-- ==== Sys2Proof/Laws/Keys.lean ====
section
/-! SUPPORT. The order keys of binary64 values: which key a rational lies at or above, how far apart two values are,
and what rounding down gives. -/

namespace Sys2Proof.Machine

set_option Elab.async false

/-! ### magnitudes in units -/

/-- The units of q at the binary exponent k. -/
theorem magUnits_binade (k q : Nat) (h : k = 0 ∨ 2 ^ 52 ≤ q) (hq : q ≤ 2 ^ 53) :
    magUnits 52 (k * 2 ^ 52 + q) = q * 2 ^ k := by
  rcases Nat.lt_or_ge q (2 ^ 52) with h1 | h1
  · obtain rfl : k = 0 := h.resolve_right (by omega)
    rw [show 0 * 2 ^ 52 + q = q by omega, magUnits, if_pos h1, Nat.pow_zero, Nat.mul_one]
  · rw [magUnits_of_normal 52 _ (by omega)]
    rcases Nat.lt_or_ge q (2 ^ 53) with h2 | h2
    · rw [show (k * 2 ^ 52 + q) / 2 ^ 52 - 1 = k by omega, show (k * 2 ^ 52 + q) % 2 ^ 52 = q - 2 ^ 52 by omega,
        show 2 ^ 52 + (q - 2 ^ 52) = q by omega]
    · obtain rfl : q = 2 ^ 53 := by omega
      rw [show (k * 2 ^ 52 + 2 ^ 53) / 2 ^ 52 - 1 = k + 1 by omega, show (k * 2 ^ 52 + 2 ^ 53) % 2 ^ 52 = 0 by omega,
        Nat.pow_succ 2 k]
      ring

theorem magUnits_lt {m m' : Nat} (h : m < m') : magUnits 52 m < magUnits 52 m' := by
  refine Nat.lt_of_le_of_ne (magUnits_mono 52 _ _ (Nat.le_of_lt h)) fun e => ?_
  have h1 := roundMag_exact 52 m' m 1 (by decide) (Nat.le_of_lt h)
  have h2 := roundMag_exact 52 m' m' 1 (by decide) (Nat.le_refl _)
  rw [e, h2] at h1
  omega

theorem magUnits_le_iff (m m' : Nat) : magUnits 52 m ≤ magUnits 52 m' ↔ m ≤ m' :=
  ⟨fun h => Nat.le_of_not_lt fun hl => Nat.not_lt.2 h (magUnits_lt hl), magUnits_mono 52 m m'⟩

/-- Neighbouring magnitudes are at least 2^-53 of the larger one apart. -/
theorem magUnits_gap {m m' : Nat} (h : m < m') : magUnits 52 m' ≤ (magUnits 52 m' - magUnits 52 m) * 2 ^ 53 := by
  obtain ⟨n, rfl⟩ : ∃ n, m' = n + 1 := ⟨m' - 1, by omega⟩
  refine Nat.le_trans ?_ (Nat.mul_le_mul_right _ (Nat.sub_le_sub_left (magUnits_mono 52 m n (by omega)) _))
  rcases Nat.lt_or_ge n (2 ^ 52) with h1 | h1
  · have e1 := magUnits_binade 0 n (.inl rfl) (by omega)
    have e2 := magUnits_binade 0 (n + 1) (.inl rfl) (by omega)
    simp only [Nat.zero_mul, Nat.zero_add, Nat.pow_zero, Nat.mul_one] at e1 e2
    rw [e1, e2]
    omega
  · obtain ⟨k, q, hn, hq1, hq2⟩ : ∃ k q, n = k * 2 ^ 52 + q ∧ 2 ^ 52 ≤ q ∧ q < 2 ^ 53 :=
      ⟨n / 2 ^ 52 - 1, 2 ^ 52 + n % 2 ^ 52, by omega, by omega, by omega⟩
    rw [hn, Nat.add_assoc, magUnits_binade k q (.inr hq1) (by omega), magUnits_binade k (q + 1) (.inr (by omega)) hq2,
      ← Nat.sub_mul, show q + 1 - q = 1 by omega, Nat.one_mul, Nat.mul_comm (2 ^ k)]
    exact Nat.mul_le_mul_right _ hq2

/-! ### the magnitudes around a rational -/

theorem floorMag_spec (n d m : Nat) (hd : 0 < d) (hm : m < inf64) : m ≤ floorMag n d ↔ magUnits 52 m * d ≤ n := by
  have hk : ∀ k, k = Nat.log2 (n / d) - 52 → (k = 0 ∨ 2 ^ 52 ≤ n / (d * 2 ^ k)) ∧ n / (d * 2 ^ k) < 2 ^ 53 := by
    rintro k rfl
    have e1 : n / (d * 2 ^ (Nat.log2 (n / d) - 52)) = n / d / 2 ^ (Nat.log2 (n / d) - 52) :=
      (Nat.div_div_eq_div_mul ..).symm
    have hlt : n / d < 2 ^ (Nat.log2 (n / d) + 1) := Nat.lt_log2_self
    rw [e1]
    constructor
    · by_cases h0 : Nat.log2 (n / d) - 52 = 0
      · exact .inl h0
      · right
        have hne : n / d ≠ 0 := by
          intro hz
          rw [hz] at h0
          simp [Nat.log2_zero] at h0
        rw [Nat.le_div_iff_mul_le (Nat.two_pow_pos _), ← Nat.pow_add]
        refine Nat.le_trans (Nat.pow_le_pow_right (by decide) ?_) (Nat.log2_self_le hne)
        omega
    · rw [Nat.div_lt_iff_lt_mul (Nat.two_pow_pos _), ← Nat.pow_add]
      exact Nat.lt_of_lt_of_le hlt (Nat.pow_le_pow_right (by decide) (by omega))
  have key : ∀ k, k = Nat.log2 (n / d) - 52 → (m ≤ k * 2 ^ 52 + n / (d * 2 ^ k) ↔ magUnits 52 m * d ≤ n) := by
    intro k hkk
    obtain ⟨h1, h2⟩ := hk k hkk
    have u1 := magUnits_binade k _ h1 (Nat.le_of_lt h2)
    have u2 := magUnits_binade k (n / (d * 2 ^ k) + 1) (h1.imp_right fun h => by omega) h2
    have hp : 0 < d * 2 ^ k := Nat.mul_pos hd (Nat.two_pow_pos _)
    have e := Nat.div_add_mod n (d * 2 ^ k)
    have hr := Nat.mod_lt n hp
    constructor
    · intro h
      refine Nat.le_trans (Nat.mul_le_mul_right d ((magUnits_le_iff _ _).2 h)) ?_
      rw [u1]
      calc n / (d * 2 ^ k) * 2 ^ k * d = d * 2 ^ k * (n / (d * 2 ^ k)) := by ring
        _ ≤ n := by omega
    · intro h
      by_contra hc
      have h3 : magUnits 52 (k * 2 ^ 52 + (n / (d * 2 ^ k) + 1)) ≤ magUnits 52 m := magUnits_mono 52 _ _ (by omega)
      rw [u2] at h3
      have h4 := Nat.mul_le_mul_right d h3
      have e5 : (n / (d * 2 ^ k) + 1) * 2 ^ k * d = d * 2 ^ k * (n / (d * 2 ^ k)) + d * 2 ^ k := by ring
      rw [e5] at h4
      omega
  have := key _ rfl
  unfold floorMag
  simp only [Nat.le_min]
  rw [← this]
  exact and_iff_left (by omega)

theorem floorMag_lt (n d : Nat) : floorMag n d < inf64 :=
  Nat.lt_of_le_of_lt (Nat.min_le_right _ _) (by decide)

theorem ceilMag_spec (n d m : Nat) (hd : 0 < d) (hm : m < inf64) : ceilMag n d ≤ m ↔ n ≤ magUnits 52 m * d := by
  have hf := floorMag_lt n d
  have h0 := (floorMag_spec n d _ hd hf).1 (Nat.le_refl _)
  have h1 := floorMag_spec n d m hd hm
  unfold ceilMag
  simp only
  split
  · rename_i hlt
    rw [Nat.succ_le_iff, ← Nat.not_le, h1]
    refine ⟨fun h => by omega, fun h hc => ?_⟩
    have := Nat.mul_le_mul_right d (magUnits_mono 52 _ _ (h1.2 hc))
    omega
  · have he : n = magUnits 52 (floorMag n d) * d := by omega
    rw [← magUnits_le_iff]
    conv_rhs => rw [he]
    exact (Nat.mul_le_mul_right_iff hd).symm

theorem ceilMag_le (n d : Nat) : ceilMag n d ≤ inf64 := by
  have := floorMag_lt n d
  unfold ceilMag
  simp only
  split <;> omega

/-! ### keys -/

/-- The units of a key. -/
def keyUnits (k : Int) : Int := k.sign * magUnits 52 k.natAbs

/-- The value of a key. -/
def keyValue (k : Int) : Rat := keyUnits k / one64Units

theorem units_pos : (0 : Rat) < one64Units := by exact_mod_cast one64Units_pos

theorem keyUnits_neg (k : Int) : keyUnits (-k) = -keyUnits k := by simp [keyUnits]

theorem keyValue_neg (k : Int) : keyValue (-k) = -keyValue k := by
  simp [keyValue, keyUnits_neg, neg_div]

@[simp] theorem keyValue_zero : keyValue 0 = 0 := by simp [keyValue, keyUnits]

theorem keyUnits_natCast (n : Nat) : keyUnits n = magUnits 52 n := by
  rcases Nat.eq_zero_or_pos n with rfl | h
  · decide
  · have hs : (n : Int).sign = 1 := Int.sign_eq_one_of_pos (by omega)
    simp [keyUnits, hs]

theorem magUnits_pos {n : Nat} (h : 0 < n) : 0 < magUnits 52 n := by
  have := magUnits_lt h
  omega

theorem keyUnits_lt {a b : Int} (h : a < b) : keyUnits a < keyUnits b := by
  obtain ⟨m, rfl | rfl⟩ := a.eq_nat_or_neg <;> obtain ⟨n, rfl | rfl⟩ := b.eq_nat_or_neg <;>
    simp only [keyUnits_neg, keyUnits_natCast]
  · exact_mod_cast magUnits_lt (by omega : m < n)
  · omega
  · rcases Nat.eq_zero_or_pos m with rfl | hm
    · have := magUnits_pos (by omega : 0 < n)
      omega
    · have := magUnits_pos hm
      omega
  · have := magUnits_lt (by omega : n < m)
    omega

theorem keyUnits_le_iff (a b : Int) : keyUnits a ≤ keyUnits b ↔ a ≤ b :=
  ⟨fun h => Int.not_lt.1 fun hl => Int.not_lt.2 h (keyUnits_lt hl), fun h => by
    rcases Int.lt_or_eq_of_le h with h | rfl
    · exact Int.le_of_lt (keyUnits_lt h)
    · exact Int.le_refl _⟩

theorem keyValue_le_iff (a b : Int) : keyValue a ≤ keyValue b ↔ a ≤ b := by
  unfold keyValue
  rw [div_le_div_iff_of_pos_right units_pos, Int.cast_le, keyUnits_le_iff]

theorem keyValue_lt_iff (a b : Int) : keyValue a < keyValue b ↔ a < b := by
  rw [← not_le, ← not_le, keyValue_le_iff]

/-- Two values are at least one smallest subnormal apart. -/
theorem keyValue_gap {a b : Int} (h : a < b) : keyValue a + 1 / one64Units ≤ keyValue b := by
  have h1 : (keyUnits a : Rat) + 1 ≤ keyUnits b := by exact_mod_cast keyUnits_lt h
  unfold keyValue
  rw [← add_div]
  exact div_le_div_of_nonneg_right h1 units_pos.le

/-- Two values of which the lower is not negative are at least 2^-53 of the higher one apart. -/
theorem keyValue_ratio {a b : Int} (h0 : 0 ≤ a) (h : a < b) : keyValue b ≤ (keyValue b - keyValue a) * 2 ^ 53 := by
  lift a to Nat using h0
  lift b to Nat using by omega
  have h1 := magUnits_gap (by omega : a < b)
  have h2 := magUnits_mono 52 a b (by omega)
  have h3 : (magUnits 52 b : Rat) ≤ ((magUnits 52 b : Rat) - magUnits 52 a) * 2 ^ 53 := by
    rw [← Nat.cast_sub h2]
    exact_mod_cast h1
  unfold keyValue
  rw [keyUnits_natCast, keyUnits_natCast, ← sub_div, div_mul_eq_mul_div]
  exact div_le_div_of_nonneg_right (by exact_mod_cast h3) units_pos.le

theorem fval_eq (x : Double) : fval x = keyValue (fkey x) := by
  unfold fval keyValue fint fkey funits
  split <;> simp [keyUnits_neg, keyUnits_natCast]

theorem fkey_range {x : Double} (h : isFinite x = true) : -(inf64 : Int) < fkey x ∧ fkey x < inf64 := by
  have := fkey_natAbs x
  simp only [isFinite, decide_eq_true_eq] at h
  omega

theorem fkey_ofKey (k : Int) (h1 : -(inf64 : Int) ≤ k) (h2 : k ≤ inf64) : fkey (ofKey k) = k := by
  have hm : k.natAbs < 2 ^ 63 := by
    have := inf64_lt
    omega
  unfold fkey ofKey
  rw [fsign_pack64 _ _ hm, fmag_pack64 _ _ hm]
  by_cases h : k < 0
  · rw [if_pos (by simpa using h)]
    omega
  · rw [if_neg (by simpa using h)]
    omega

theorem isNaN_ofKey (k : Int) (h1 : -(inf64 : Int) ≤ k) (h2 : k ≤ inf64) : isNaN (ofKey k) = false := by
  have := fkey_natAbs (ofKey k)
  rw [fkey_ofKey k h1 h2] at this
  simp only [isNaN, decide_eq_false_iff_not]
  omega

/-! ### the keys around a rational -/

theorem keyValue_le_rat (k : Int) (q : Rat) : keyValue k ≤ q ↔ keyUnits k * q.den ≤ q.num * one64Units := by
  have hd : (0 : Rat) < q.den := by exact_mod_cast q.den_pos
  have he : keyValue k ≤ q ↔ (keyUnits k : Rat) / one64Units ≤ (q.num : Rat) / q.den := by
    rw [Rat.num_div_den q, keyValue]
  rw [he, div_le_div_iff₀ units_pos hd]
  exact_mod_cast Iff.rfl

/-- `keyBelow q` is the key of the largest value at most q. -/
theorem le_keyBelow {k : Int} (q : Rat) (h1 : -(inf64 : Int) < k) (h2 : k < inf64) :
    k ≤ keyBelow q ↔ keyValue k ≤ q := by
  rw [keyValue_le_rat]
  unfold keyBelow
  have hd := q.den_pos
  have hU := one64Units_pos
  split
  · rename_i hn
    obtain ⟨a, ha⟩ : ∃ a : Nat, q.num = -a := ⟨q.num.natAbs, by omega⟩
    have ha0 : 0 < a := by omega
    have hc : ∀ m : Nat, m < inf64 → (ceilMag (a * one64Units) q.den ≤ m ↔ a * one64Units ≤ magUnits 52 m * q.den) :=
      fun m hm => ceilMag_spec _ _ _ hd hm
    rw [ha, Int.natAbs_neg, Int.natAbs_natCast]
    obtain ⟨m, rfl | rfl⟩ := k.eq_nat_or_neg
    · have hpos : ¬ ceilMag (a * one64Units) q.den ≤ 0 := by
        rw [hc 0 (by decide)]
        have := Nat.mul_pos ha0 hU
        have e0 : magUnits 52 0 = 0 := by decide
        rw [e0]
        omega
      rw [keyUnits_natCast]
      have h3 : (0 : Int) ≤ (magUnits 52 m : Int) * q.den := by positivity
      have h4 : (0 : Int) < (a : Int) * one64Units := by exact_mod_cast Nat.mul_pos ha0 hU
      constructor
      · intro h; omega
      · intro h; rw [Int.neg_mul] at h; omega
    · rw [keyUnits_neg, keyUnits_natCast, Int.neg_mul, Int.neg_mul, Int.neg_le_neg_iff, Int.neg_le_neg_iff]
      exact_mod_cast hc m (by omega)
  · rename_i hn
    obtain ⟨a, ha⟩ : ∃ a : Nat, q.num = a := ⟨q.num.natAbs, by omega⟩
    rw [ha, Int.natAbs_natCast]
    obtain ⟨m, rfl | rfl⟩ := k.eq_nat_or_neg
    · rw [keyUnits_natCast]
      exact_mod_cast floorMag_spec _ _ _ hd (by omega : m < inf64)
    · rw [keyUnits_neg, keyUnits_natCast, Int.neg_mul]
      have h3 : (0 : Int) ≤ (magUnits 52 m : Int) * q.den := by positivity
      have h4 : (0 : Int) ≤ (a : Int) * one64Units := by positivity
      constructor
      · intro _; omega
      · intro _; omega

theorem keyBelow_range (q : Rat) : -(inf64 : Int) ≤ keyBelow q ∧ keyBelow q < inf64 := by
  unfold keyBelow
  split
  · have := ceilMag_le (q.num.natAbs * one64Units) q.den
    have : 0 < inf64 := by decide
    omega
  · have := floorMag_lt (q.num.natAbs * one64Units) q.den
    omega

theorem keyBelow_mono {q r : Rat} (h : q ≤ r) : keyBelow q ≤ keyBelow r := by
  obtain ⟨h1, h2⟩ := keyBelow_range q
  rcases Int.lt_or_eq_of_le h1 with h3 | h3
  · rw [le_keyBelow r h3 h2]
    exact ((le_keyBelow q h3 h2).1 (Int.le_refl _)).trans h
  · rw [← h3]
    exact (keyBelow_range r).1

/-! ### rounding down -/

theorem fkey_below (q : Rat) : fkey (below q) = keyBelow q ∧ isNaN (below q) = false := by
  obtain ⟨h1, h2⟩ := keyBelow_range q
  exact ⟨fkey_ofKey _ h1 (by omega), isNaN_ofKey _ h1 (by omega)⟩

theorem below_mono {q r : Rat} (h : q ≤ r) : fkey (below q) ≤ fkey (below r) := by
  rw [(fkey_below q).1, (fkey_below r).1]
  exact keyBelow_mono h

/-- A finite value is at most `below q` exactly when it is at most q. -/
theorem le_below {d : Double} (q : Rat) (hd : isFinite d = true) : fkey d ≤ fkey (below q) ↔ fval d ≤ q := by
  obtain ⟨h1, h2⟩ := fkey_range hd
  rw [(fkey_below q).1, fval_eq]
  exact le_keyBelow q h1 h2

/-- A finite value that q does not exceed bounds `below q`. -/
theorem below_le {d : Double} {q : Rat} (hd : isFinite d = true) (h : q ≤ fval d) : fkey (below q) ≤ fkey d := by
  obtain ⟨h1, h2⟩ := fkey_range hd
  obtain ⟨r1, r2⟩ := keyBelow_range q
  rw [(fkey_below q).1]
  by_contra hc
  have h3 := (le_keyBelow q (by omega) r2).1 (Int.le_refl _)
  rw [fval_eq] at h
  exact hc ((keyValue_le_iff _ _).1 (h3.trans h))

/-- A finite non-negative value is its own rounding. -/
theorem below_self {d : Double} (hd : isFinite d = true) (hs : fsign d = false) : below (fval d) = d := by
  have hk := Int.le_antisymm (below_le hd (le_refl (fval d))) ((le_below _ hd).2 (le_refl _))
  have h1 := fkey_range hd
  rw [fkey_of_nonneg hs] at hk
  have hm : fmag d < 2 ^ 63 := by
    have := inf64_lt
    rw [fkey_of_nonneg hs] at h1
    omega
  rw [(fkey_below _).1] at hk
  unfold below ofKey
  rw [hk]
  refine double_ext ?_ ?_
  · rw [fsign_pack64 _ _ (by omega), hs]
    exact decide_eq_false (by omega)
  · rw [fmag_pack64 _ _ (by omega)]
    omega

end Sys2Proof.Machine
end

★ ★ ★

• [Task to complete]: Give only the count of lines in the data that include the string "which".

• [Response box]: 2